* _Data records_
-- ==== Sys2Proof/Machine/Operands.lean ====
section
/-! DEFINITION. The selector spaces of R92 to R94, the duration of R84, FRAME's operand count of R80, and the
lifecycle and channel checks in the priority of R305. -/

namespace Sys2Proof.Machine

/-- The five keys that have a ramp, the set RAMPED of R25. -/
inductive RampKey where
  | depth | delay | feedback | dryMix | wetMix
deriving DecidableEq, Repr

/-- The eight parameter keys of R92. -/
inductive ParamKey where
  | ramped (r : RampKey)
  | rate
  | negativeFeedback
  | stereoPhaseOffset
deriving DecidableEq, Repr

/-- The key map of R92; 8 to 255 are no key. -/
def ParamKey.ofSel (k : Sel) : Option ParamKey :=
  match k.toNat with
  | 0 => some (.ramped .depth)
  | 1 => some .rate
  | 2 => some (.ramped .delay)
  | 3 => some (.ramped .feedback)
  | 4 => some (.ramped .dryMix)
  | 5 => some (.ramped .wetMix)
  | 6 => some .negativeFeedback
  | 7 => some .stereoPhaseOffset
  | _ => none

/-- The keys of the RP_* commands: those in RAMPED (R92). -/
def RampKey.ofSel (k : Sel) : Option RampKey :=
  match ParamKey.ofSel k with
  | some (.ramped r) => some r
  | some .rate => none
  | some .negativeFeedback => none
  | some .stereoPhaseOffset => none
  | none => none

/-- Is the key a percentage key (R231)? Delay is in milliseconds on both sides (R233). -/
def RampKey.isPercent : RampKey → Bool
  | .depth => true
  | .delay => false
  | .feedback => true
  | .dryMix => true
  | .wetMix => true

/-- The waveform map of R94. -/
def Waveform.ofSel (k : Sel) : Option Waveform :=
  match k.toNat with
  | 0 => some .sine
  | 1 => some .triangle
  | 2 => some .sawtooth
  | _ => none

/-- The ramp duration of a PARAM_SET: operand 2 when D = 1, else DEFAULT_RAMP_FRAMES (R84). -/
def State.duration (s : State) (dur : Option Word) : Word := dur.getD s.par.defaultRampFrames

/-- FRAME's operand count: NCH when LIFE = READY, else 0 (R80). -/
def State.frameOperands (s : State) : Nat :=
  if s.life = .ready then s.cfg.nch.toNat else 0

/-- A command that succeeds: its response, over the state its effects left. -/
def finish (m : Mnemonic) (results : List Word) (s : State) : Host.Outcome State Fault Refusal :=
  .next (s.accept m.opc results)

/-- A command that is rejected (R303). -/
def rejected (code : RejectCode) (m : Mnemonic) (s : State) : Host.Outcome State Fault Refusal :=
  .next (s.reject code m.opc)

/-- The lifecycle check: NOT_READY unless LIFE = READY (R96, R305). -/
def needReady (m : Mnemonic) (s : State) (k : Host.Outcome State Fault Refusal) :
    Host.Outcome State Fault Refusal :=
  if s.life = .ready then k else rejected .notReady m s

/-- The channel check: BAD_SEL unless c < NCH (R93, R305). -/
def needChannel (m : Mnemonic) (c : Sel) (s : State) (k : Host.Outcome State Fault Refusal) :
    Host.Outcome State Fault Refusal :=
  if c.toNat < s.cfg.nch.toNat then k else rejected .badSel m s

end Sys2Proof.Machine
end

* _Work order_
From the opening line of the data above through the line holding "inductive ParamKey where", give every line again exactly as it stands.

* _Reply to the task_
-- ==== Sys2Proof/Machine/Operands.lean ====
section
/-! DEFINITION. The selector spaces of R92 to R94, the duration of R84, FRAME's operand count of R80, and the
lifecycle and channel checks in the priority of R305. -/

namespace Sys2Proof.Machine

/-- The five keys that have a ramp, the set RAMPED of R25. -/
inductive RampKey where
  | depth | delay | feedback | dryMix | wetMix
deriving DecidableEq, Repr

/-- The eight parameter keys of R92. -/
inductive ParamKey where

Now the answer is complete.